Data ingestion process for near real-time data analysis
Conventional streaming data ingestion pipelines start with a distributed event streaming platform like Apache Kafka that collects events generated by the real-time data source. A stream processing framework, such as Kafka Connect, reads the Kafka events and writes them to the data lakehouse’s object storage. From there, a processing engine like Apache Spark must convert the JSON or Avro-formatted event data files into a columnar format like Apache Parquet while cataloging the files’ metadata.
What are the challenges of real-time data ingestion?
Making streaming data available close to real-time makes organizations more responsive. Supporting this agility, however, requires significant resources for development and maintenance.
In addition to resource commitment, these complex pipelines create opportunities for data duplication and other errors that undermine quality and delay usability.
Data quality at ingestion
A particularly challenging ingestion issue occurs when the arriving data is not formatted correctly or does not meet quality expectations. Transforming the invalid data is the only way to correct these issues. Otherwise, the dataset becomes too difficult for end users to access. However, that transformation may sacrifice the raw data’s potential value for future analytics.
Data ingestion framework with Trino
Starburst Galaxy leverages Trino’s massively parallel query engine and Iceberg’s open table format to provide a managed Kafka ingestion solution. This framework addresses the challenges of ingesting data from real-time sources to give analysts, data scientists, and decision-makers access to data in near real-time.

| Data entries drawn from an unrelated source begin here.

-- ==== Sys2Proof/Machine/CoreState.lean ====
section
/-! DEFINITION. State of the control core and of the eight engine queues.
Every field's docstring gives its width, the rule that names it and its value after reset. -/

namespace Sys2Proof.Machine

/-- The four task states (R28). -/
inductive TaskState where
  | free | ready | waiting | halted
  deriving DecidableEq, Repr, Inhabited

/-- An active hardware loop level (R55-R57). -/
structure LoopLevel where
  /-- first; 16-bit byte address of the body's first word; R55; none at reset -/
  first : Nat
  /-- last; 16-bit byte address of the body's last word; R55; none at reset -/
  last : Nat
  /-- rem; 32; remaining iterations; R55, R56; none at reset -/
  rem : Word
  deriving DecidableEq, Repr, Inhabited

/-- Where a result goes. -/
inductive Dest where
  | reg (n : BitVec 5)
  | pred (n : BitVec 3)
  deriving DecidableEq, Repr, Inhabited

/-- A result waiting for its task cycle (R46). -/
structure PendingResult where
  /-- due; task cycle from which words read the value; R46 -/
  due : Nat
  dest : Dest
  value : DWord
  deriving DecidableEq, Repr, Inhabited

/-- A store in a task's store buffer (R54). -/
structure StoreEntry where
  addr : Nat
  size : Nat
  data : DWord
  /-- ord; place of the store in the order of all stores of the core; R54, R344 -/
  ord : Nat
  deriving DecidableEq, Repr, Inhabited

/-- A load that waits for its data (R47). -/
structure LoadWait where
  addr : Nat
  size : Nat
  signed : Bool
  rd : BitVec 5
  /-- due; task cycle of the issue plus 4; R46 -/
  due : Nat
  /-- pc; address of the load's word, for a fault found at the arrival; R63 -/
  pc : Nat
  /-- results of the task that were issued before the load; among results due together the later-issued wins; R36, R48 -/
  place : Nat
  /-- stores of the core issued before the load, which it must see; R54, R337 -/
  ord : Nat
  deriving DecidableEq, Repr, Inhabited

/-- Why a task is WAITING (R28, R53, R258). -/
inductive WaitCause where
  | none
  | queueDone (q : BitVec 3) (seq : Word)
  | stream (ctx : Nat) (count : Word)
  | lehr (target : DWord)
  | storeEmpty
  | queueFree (q : BitVec 3) (n : Nat)
  | rsel (tags : List Nat) (mode : Nat) (rd : BitVec 5)
  | load (l : LoadWait)
  /-- an ACQ over `[base, base+len)`, or everything when `all` -/
  | drop (base len : Nat) (all : Bool)
  | storeFull
  | queueStopped (q : Nat)
  /-- a SPAWN issued in N-cycle `at`: task `u` is to start at `pc` with argument `arg`; R51 -/
  | spawn (u pc : Nat) (arg : DWord) (rd : BitVec 5) (at_ : Nat)
  /-- that SPAWN has been performed, with its result; the task is READY from the next N-cycle; R51 -/
  | spawned (value : DWord) (rd : BitVec 5) (at_ : Nat)
  deriving DecidableEq, Repr, Inhabited

/-- One task (R27). -/
structure Task where
  /-- state; 2; R28, R65 (CC_TSTATE0/1); reset FREE -/
  state : TaskState
  /-- s0-s31; 32 x 64; R27; reset 0 DESIGN CHOICE 0 (log 2; R29 zeroes them at launch) -/
  regs : Vector DWord 32
  /-- p0-p7; 8; R27; reset 0 DESIGN CHOICE 0 (log 2; R29 clears p1-p7 at launch) -/
  preds : BitVec 8
  /-- pc; 16 (byte address, may reach the end of instruction memory); R27; reset 0 DESIGN CHOICE 0 (log 2) -/
  pc : Nat
  /-- loop stack; up to 4 levels, innermost first; R27, R55; reset empty -/
  loops : List LoopLevel
  /-- store buffer; up to 16 entries, oldest first; R27, R54; reset empty -/
  stores : List StoreEntry
  /-- results not yet due, in issue order; R46, R48; reset none -/
  results : List PendingResult
  /-- task cycle; R45; reset 0 -/
  cycle : Nat
  /-- what the task waits for by a WAIT, an RSEL, a SPAWN, a full store buffer or a stopped queue; R28; reset none -/
  cause : WaitCause
  /-- what the task waits for by a load, an ACQ or a CINVA; R28, R47, R344; reset none -/
  memWait : WaitCause
  /-- last RSEL position; 6; R258; 63 after SPAWN or launch; reset 63 -/
  rselPos : Nat
  deriving DecidableEq, Repr, Inhabited

/-- A task that holds no program (R29, R51): registers zero, p1-p7 false, last RSEL position 63. -/
def Task.fresh : Task where
  state := .free
  regs := Vector.replicate 32 0#64
  preds := 0#8
  pc := 0
  loops := []
  stores := []
  results := []
  cycle := 0
  cause := .none
  memWait := .none
  rselPos := 63

/-- A line of the data cache (R484). -/
structure CacheLine where
  /-- line; byte address / 64; R484 -/
  line : Nat
  /-- data; 512; byte k of the line in bits [8k+7:8k]; R484 -/
  data : BitVec 512
  /-- poison; 8; bit k: 8-byte word k of the line was uncorrectable; R63 -/
  poison : BitVec 8
  /-- bad; 1; the cache's own storage of the line holds an uncorrectable error; R63; a filled line has none -/
  bad : Bool
  deriving DecidableEq, Repr, Inhabited

/-- A command in an engine queue (R43, R44). -/
structure QueueCmd where
  /-- the N 64-bit registers; R43 -/
  regs : List DWord
  /-- seq; 32; the queue sequence number; R44 -/
  seq : Word
  deriving DecidableEq, Repr, Inhabited

/-- How far a command that an engine has taken has come: running, complete, or the one that stopped the queue (R61). -/
inductive CmdProgress where
  | run | done | faulted
  deriving DecidableEq, Repr, Inhabited

/-- One engine queue (R59-R66). -/
structure EngineQueue where
  /-- commands not yet taken, oldest first, at most 64; R59; reset empty -/
  entries : List QueueCmd
  /-- CC_QISS; 32; R65; reset 0 -/
  issued : Word
  /-- CC_QDONE; 32; R65; reset 0 -/
  completed : Word
  /-- taken commands that the completed count has not passed, oldest first; R59, R61; reset none -/
  outstanding : List (Word × CmdProgress)
  /-- CC_QSTAT.STOPPED; 1; R65; reset 0 -/
  stopped : Bool
  /-- CC_QSTAT.FCODE; 16; R65; reset 0 -/
  fcode : Half
  deriving DecidableEq, Repr, Inhabited

/-- The control core (R27-R67, R484). -/
structure Core where
  /-- tasks 0-31; R27; reset every task FREE -/
  tasks : Vector Task 32
  /-- the present task; 5; R52; reset 0 DESIGN CHOICE 0 (log 2) -/
  cur : Nat
  /-- the core must switch to another READY task if there is one (YLD, DLY, SPAWN); R52; reset false -/
  mustSwitch : Bool
  /-- a program runs: from a LAUNCH until every task is FREE or HALTED; R31; reset false -/
  running : Bool
  /-- data cache lines, most recently used first; 512 lines, 4 per set; R484; reset empty (R343: no line at LAUNCH) -/
  cache : List CacheLine
  /-- engine queues 0-7; R43; reset empty -/
  queues : Vector EngineQueue 8
  /-- CC_FAULT.CODE; 16; R65; reset 0 -/
  faultCode : Half
  /-- CC_FAULT.VALID; 1; R65; reset 0 -/
  faultValid : Bool
  /-- CC_FAULT.SLOT; 2; R65; reset 0 -/
  faultSlot : BitVec 2
  /-- CC_FAULT.TASK; 5; R65; reset 0 -/
  faultTask : BitVec 5
  /-- CC_FAULTPC.PC as a byte address; 16; R65; reset 0 -/
  faultPc : Half
  /-- CC_QOWN0/1 OWN fields; 8 x 5; R65; reset 0 -/
  owners : Vector (BitVec 5) 8
  /-- first beat in which a word may issue: the beat after that of the last LAUNCH; R302; reset 0 -/
  startBeat : Nat
  /-- stores issued so far; orders the stores of all tasks; R54; reset 0 -/
  storeCount : Nat
  /-- instruction memory; 64 KiB; R30; reset 0 DESIGN CHOICE 0 (log 3) -/
  imem : Memory
  /-- 8-byte words of instruction memory with an uncorrectable error, rising; R30; reset none -/
  imemBad : List Nat
  deriving DecidableEq, Repr, Inhabited

def EngineQueue.empty : EngineQueue where
  entries := []
  issued := 0#32
  completed := 0#32
  outstanding := []
  stopped := false
  fcode := 0#16

/-- The control core on entry into RUN and after reset (R32, R482); `imem` and its errors are kept apart. -/
def Core.fresh (imem : Memory) (bad : List Nat) : Core where
  tasks := Vector.replicate 32 Task.fresh
  cur := 0
  mustSwitch := false
  running := false
  cache := []
  queues := Vector.replicate 8 EngineQueue.empty
  faultCode := 0#16
  faultValid := false
  faultSlot := 0#2
  faultTask := 0#5
  faultPc := 0#16
  owners := Vector.replicate 8 0#5
  startBeat := 0
  storeCount := 0
  imem := imem
  imemBad := bad

end Sys2Proof.Machine
end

For example, Galaxy places landed, invalid data, and subsequent transformations into Iceberg tables. The raw data remains in object storage in its original condition, preserving its potential. Thanks to Trino’s support for ANSI-standard SQL, any transformations are discoverable and queryable.

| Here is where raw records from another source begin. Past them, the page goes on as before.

/-! Inbound messages. -/

/-- The check of R247 that a DATA or GATHER message fails first: its place in the order, its code, and its RG_STAT bit. -/
def State.inboundCheck (s : State) (m : Message) : Option (Nat × Half × Nat) :=
  let t := Msg.tag m
  let r := s.ring t
  if r.state != RingState.opened then some (1, Code.ringClosed, 1)
  else if Msg.epoch m != r.epoch then some (2, Code.staleCredit, 2)
  else if Msg.domain m != r.domain || !s.may (0x10 + Msg.domain m) .ring true then some (3, Code.accessDenied, 3)
  else if r.type = RingType.plain then
    if Msg.kind m != Kind.data then some (4, Code.badParam, 5)
    else
      let q := r.wptr + ((s.rings.writes.filter fun w => w.tag == t).map (·.n)).foldl (· + ·) 0
      if (q + 2 ^ 32 - r.rptr) % 2 ^ 32 + granules (Msg.len m) > r.size then some (5, Code.creditOverrun, 4) else none
  else
    let w := if r.gmode = 0 then 4 else if r.gmode = 1 then 2 else 8
    if Msg.kind m != Kind.gather || !decide (Msg.slot m < r.nslot) || Msg.gmode m != r.gmode || Msg.sx m != r.sx
        || Msg.len m * 16 != r.elem * w then some (4, Code.badParam, 5)
    else none

/-- Discard a message: RG_DISC, the sticky bit, RG_DFIRST, and the report of an overrun (R247). -/
def State.discard (s : State) (t : Nat) (code : Half) (statBit : Nat) : State :=
  let s := ({ s with rings := { s.rings with disc := satAdd s.rings.disc 1 } }.setRgStat statBit).raise 9 0x80C 15
  let s := if s.rings.dValid then s
    else { s with rings := { s.rings with dValid := true, dCode := code, dTag := BitVec.ofNat 13 t } }
  if code = Code.creditOverrun then s.post Code.creditOverrun Source.router [t] else s

/-- Accept a DATA message: it is written at the ring's write position Q (R248). -/
def State.acceptData (s : State) (m : Message) (stamp : DWord) : State :=
  let t := Msg.tag m
  let q := (s.ring t).wptr + ((s.rings.writes.filter fun w => w.tag == t).map (·.n)).foldl (· + ·) 0
  { s with rings := { s.rings with
      rx := s.rings.rx + 1#64
      writes := s.rings.writes ++ [{ tag := t, pos := BitVec.ofNat 32 q, n := granules (Msg.len m), msg := m,
                                     stamp := stamp }] } }

/-- Cut bytes into numbers of `w` bytes each. -/
def words (w : Nat) : Nat → List Byte → List Nat
  | 0, _ => []
  | k + 1, bs => ofLE (bs.take w) :: words w k (bs.drop w)

/-- A signed 64-bit sum and whether it left the range (R260). -/
def sat64 (x : Int) : Int × Bool :=
  if x > 2 ^ 63 - 1 then (2 ^ 63 - 1, true) else if x < -(2 ^ 63) then (-(2 ^ 63), true) else (x, false)

/-- 64 bits of a signed number. -/
def bits64 (x : Int) : Nat := (BitVec.ofInt 64 x).toNat

/-- The data area of a slot after a message's elements are added, and whether a sum saturated (R260). -/
def gatherAdd (r : Ring) (area : List Byte) (m : Message) : List Byte × Bool :=
  if r.gmode = 2 then
    let sums := (words 8 r.elem area).zipWith (fun a b => sat64 (sext 64 a + sext 64 b)) (words 8 r.elem m.payload)
    (sums.flatMap fun x => leBytes 8 (bits64 x.1), sums.any (·.2))
  else
    let w := if r.gmode = 0 then 4 else 2
    let adds := (words w r.elem m.payload).map fun x => if r.gmode = 0 then x else x * 2 ^ 16
    (((words 4 r.elem area).zipWith Fmt.fp32.fadd adds).flatMap (leBytes 4), false)

/-- The data area of a slot that becomes DONE, whether NAN is set, and the largest bit index of its sums
(R261, R263). -/
def gatherDone (r : Ring) (area : List Byte) (nonfin : Bool) : List Byte × Nat :=
  let high := if r.gmode = 2 then
      ((words 8 r.elem area).map fun x => (sext 64 x).natAbs.log2).foldl max 0 else 0
  let size := r.slotBytes - 64
  let values := if nonfin then List.replicate r.elem 0x7FC00000
    else if r.gmode = 2 then (words 8 r.elem area).map fun x =>
      Fmt.fp32.encode (Fmt.fp32.rnd (Val.scale (sext 8 r.sx) (Val.ofInt (sext 64 x))))
    else words 4 r.elem area
  (padTo size (values.flatMap (leBytes 4)), high)

/-- A slot that reached EXPECT is finalised and advances WPTR; an UPDATE ring's slot also passes to Marver
(R241, R261, R263). -/
def State.slotDone (s : State) (t slot : Nat) : State :=
  let r := s.ring t
  let a := r.slotAddr slot
  let (head, s) := s.lreadOn Source.router a 8
  let flags := leAt head 7 1
  let (old, s) := s.lreadOn Source.router (a + 64) (r.slotBytes - 64)
  let (area, high) := gatherDone r old (bit 1 flags)
  let s := s.lwrite a (head.take 6 ++ [2#8] ++ leBytes 1 (flags ||| flag 2 (bit 1 flags)) ++ List.replicate 56 0#8 ++ area)
  let s := if r.gmode = 2 && high > r.high then s.setRing t 28 1 high else s
  let s := if bit 0 flags then s.setRgStat 8 else s
  let s := if bit 1 flags then s.setRgStat 9 else s
  let s := s.setWptr t ((r.wptr + 1) % 2 ^ 32)
  if r.type = RingType.update then
    { s with marver := { s.marver with slots := s.marver.slots ++ [(t, slot)] } }
  else s

/-- An excess contribution to a slot with these FLAGS (R259). -/
def State.excess (s : State) (a flags : Nat) : State :=
  let s := s.lwrite (a + 7) (leBytes 1 (flags ||| 8))
  { s with rings := { s.rings with disc := satAdd s.rings.disc 1 } }.setRgStat 7

/-- A GATHER message that passed the checks meets its slot (R259-R261). -/
def State.acceptGather (s : State) (m : Message) (stamp : DWord) : State :=
  let t := Msg.tag m
  let r := s.ring t
  let slot := Msg.slot m
  let a := r.slotAddr slot
  let (head, s) := s.lreadOn Source.router a 8
  let st := leAt head 6 1
  let same := leAt head 4 2 == Msg.cid m
  let count := leAt head 0 4
  if st = 2 then (if same then s.excess a (leAt head 7 1) else s.discard t Code.badParam 5)
  else if st = 1 && !same then s.discard t Code.badParam 5
  else if count + Msg.ncont m > r.expect then
    s.excess a (leAt head 7 1)
  else
    let (old, s) := s.lreadOn Source.router (a + 64) (r.slotBytes - 64)
    let (area, full) := gatherAdd r old m
    let flags := leAt head 7 1 ||| flag 0 (full || Msg.ovf m) ||| flag 1 (Msg.nf m)
    let s := s.lwrite a (leBytes 4 (count + Msg.ncont m) ++ leBytes 2 (Msg.cid m) ++ [1#8] ++ leBytes 1 flags)
    let s := s.lwrite (a + 64) area
    let s := { s with rings := { s.rings with rx := s.rings.rx + 1#64 } }
    let s := if count + Msg.ncont m = r.expect then s.slotDone t slot else s
    s.countWindow (Msg.lane m) t (Msg.ncont m) stamp

/-- Deliver a DATA or GATHER message through the checks of R247. -/
def State.deliver (s : State) (m : Message) (stamp : DWord) : State :=
  match s.inboundCheck m with
  | some (_, code, b) => s.discard (Msg.tag m) code b
  | none => if Msg.kind m = Kind.data then s.acceptData m stamp else s.acceptGather m stamp

/-- A command packet arrives on ring 1, held in the Gaffer's private memory: it is checked for its domain (R247 check 3), and 8
packets fit (R432). The ring has no descriptor in the ring store, so checks 1 and 2 have nothing to compare (log 23). -/
def State.deliverRing1 (s : State) (m : Message) : State :=
  let waiting := (s.gaffer.inq.filter fun p => match p.input with
    | .ring1 _ _ _ => true
    | _ => false).length
  if Msg.domain m != s.gaffer.domain.toNat || !s.may (0x10 + Msg.domain m) .ring true then s.discard 1 Code.accessDenied 3
  else if waiting ≥ 8 then s.discard 1 Code.creditOverrun 4
  else { s with gaffer := { s.gaffer with inq := s.gaffer.inq ++ [{
      input := .ring1 (BitVec.ofNat 6 (Msg.domain m)) (BitVec.ofNat 12 (Msg.schip m)) (BitVec.ofNat 11 (Msg.slcid m))
      bytes := padTo (16 * Msg.len m) m.payload }] } }

/-- The first message of a kind at the local output, and the inbox without it. -/
def Router.pick (r : Router) (p : Message → Bool) : Option (Inbound × List Inbound) :=
  (r.inbox.find? fun i => p i.msg).map fun i => (i, r.inbox.erase i)

/-- Keep the inbox as `l`. -/
def State.setInbox (s : State) (l : List Inbound) : State := { s with router := { s.router with inbox := l } }

/-- Mark the first entry equal to `i` as journalled: the freeze holds it where it is (R400). -/
def markJournalled (i : Inbound) (l : List Inbound) : List Inbound :=
  match l with
  | [] => []
  | x :: t => if x = i then { i with journalled := true } :: t else x :: markJournalled i t

/-- The CREDIT acts on its entry: VALID, not STALE, of the same epoch (R257). -/
def State.creditApplies (s : State) (m : Message) : Bool :=
  let c := s.entryOf (Msg.creditSent m)
  c.valid && !c.stale && c.epoch == Msg.epoch m

/-- The record of an inbound message: a DATA or GATHER message whole, a CREDIT that acts, a REVOKE, a RELEASE (R406). -/
def State.jinbound (s : State) (i : Inbound) : State :=
  let kind := Msg.kind i.msg
  if i.journalled then s
  else if kind = Kind.credit then (if s.creditApplies i.msg then s.jmessage JKind.credit i.msg i.stamp i.port else s)
  else if kind = Kind.revoke then s.jmessage JKind.revoke i.msg i.stamp i.port
  else if kind = Kind.sync then s.jmessage JKind.release i.msg i.stamp i.port
  else s.jmessage JKind.msg i.msg i.stamp i.port

/-- The message of a kind that the local output handles next, and the inbox without it: the oldest one, which in a freeze is
the oldest that is to be delivered or is not yet journalled (R399, R400). A message that the journal has no room for waits
(R409). -/
def State.nextInbound (s : State) (kind : Nat) : Option (Inbound × List Inbound) :=
  match s.router.inbox.find? fun i => Msg.kind i.msg == kind && (!s.journal.freeze || i.marked || !i.journalled) with
  | some i => if i.journalled || s.jroom i.msg then some (i, s.router.inbox.erase i) else none
  | none => none

/-- The freeze holds a message once it is journalled, but for one journalled before the MARK (R399, R400). -/
def State.held (s : State) (i : Inbound) : Bool := s.journal.freeze && !i.marked

/-- A DATA or GATHER message at the local output is journalled, then delivered, held or only journalled
(R246, R400, R421). -/
def State.inbound (s : State) (kind : Nat) : State :=
  if s.journal.rstate == .tail then s
  else match s.nextInbound kind with
    | none => s
    | some (i, rest) =>
        let s := s.jinbound i
        if !s.inRun then s.setInbox rest
        else if s.held i then s.setInbox (markJournalled i s.router.inbox)
        else
          let s := s.setInbox rest
          if Msg.tag i.msg = 1 && kind = Kind.data then s.deliverRing1 i.msg else s.deliver i.msg i.stamp

/-- INBOUND_DATA_MESSAGE (R246-R249, R432). -/
def execInboundDataMessage (s : State) : Answer :=
  if !s.pins.alive then .next s else .next (s.inbound Kind.data)

/-- INBOUND_GATHER_MESSAGE (R246, R247, R259-R261). -/
def execInboundGatherMessage (s : State) : Answer :=
  if !s.pins.alive then .next s else .next (s.inbound Kind.gather)

/-- WPTR_ADVANCE: the oldest accepted message has been written, and its ring's WPTR advances (R248, R249). -/
def execWptrAdvance (s : State) : Answer :=
  if !s.pins.alive then .next s else
  match s.rings.writes with
  | [] => .next s
  | w :: rest =>
    .next (({ s with rings := { s.rings with writes := rest } }.writeMessage w).advance w)

/-- Add a CREDIT's granules, saturating, and let parked sends go (R255, R257). -/
def State.applyCredit (s : State) (m : Message) : State :=
  if s.creditApplies m then
    let e := Msg.creditSent m
    (s.setCredit e 8 2 (min 65535 ((s.entryOf e).credit + Msg.gran m))).releaseParked
  else s

/-- CREDIT_RECEIVE: recorded when it applies (R257, R406), held during the freeze and in state TAIL (R400, R421). -/
def execCreditReceive (s : State) : Answer :=
  if !s.pins.alive then .next s else
  if s.journal.rstate == .tail then .next s
  else match s.nextInbound Kind.credit with
    | none => .next s
    | some (i, rest) =>
      let s := s.jinbound i
      if s.held i then .next (s.setInbox (markJournalled i s.router.inbox))
      else .next ((s.setInbox rest).applyCredit i.msg)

Data ingestion tools and architectural overview: Kafka, AWS, Iceberg, Galaxy
Starburst’s data ingestion framework runs on Amazon’s AWS ecosystem. Amazon Kinesis Data Analytics hosts Apache Flink, which collects events from a Kafka data source. Flink then writes the data to an Iceberg-formatted AWS Glue table in an Amazon S3-based data lakehouse.
Flink’s exactly once guarantees provide fault tolerance and prevent data duplication. Using Iceberg tables avoids the complexity of storing and synchronizing evolving schemas in disparate systems. Iceberg’s support for transactional operations also improves data access performance. For example, Iceberg can compact the small files that Flink sends without disrupting the lakehouse’s read workloads.
Starburst Galaxy enhances the Trino data lakehouse analytics engine, allowing near real-time queries of the streaming data.
A fully managed, end-to-end lakehouse platform built on open-source Trino and Iceberg
Companies like Apple, Netflix, and Shopify combine Trino and Iceberg to create a class of open data lakehouse called the Icehouse. This architecture is optimized to meet the demands of machine learning, artificial intelligence, and other data science applications. At the same time, Icehouses offer the accessibility and data variety that business intelligence analysts need to support agile decision-making.
Starburst Galaxy’s implementation of the Icehouse integrates Trino and Iceberg more deeply. Price and performance optimizations, user accessibility, and governance become more straightforward to implement and automate. Galaxy streamlines your end-to-end data analytics architecture, making ingestion more reliable and empowering users to make more informed data-driven decisions.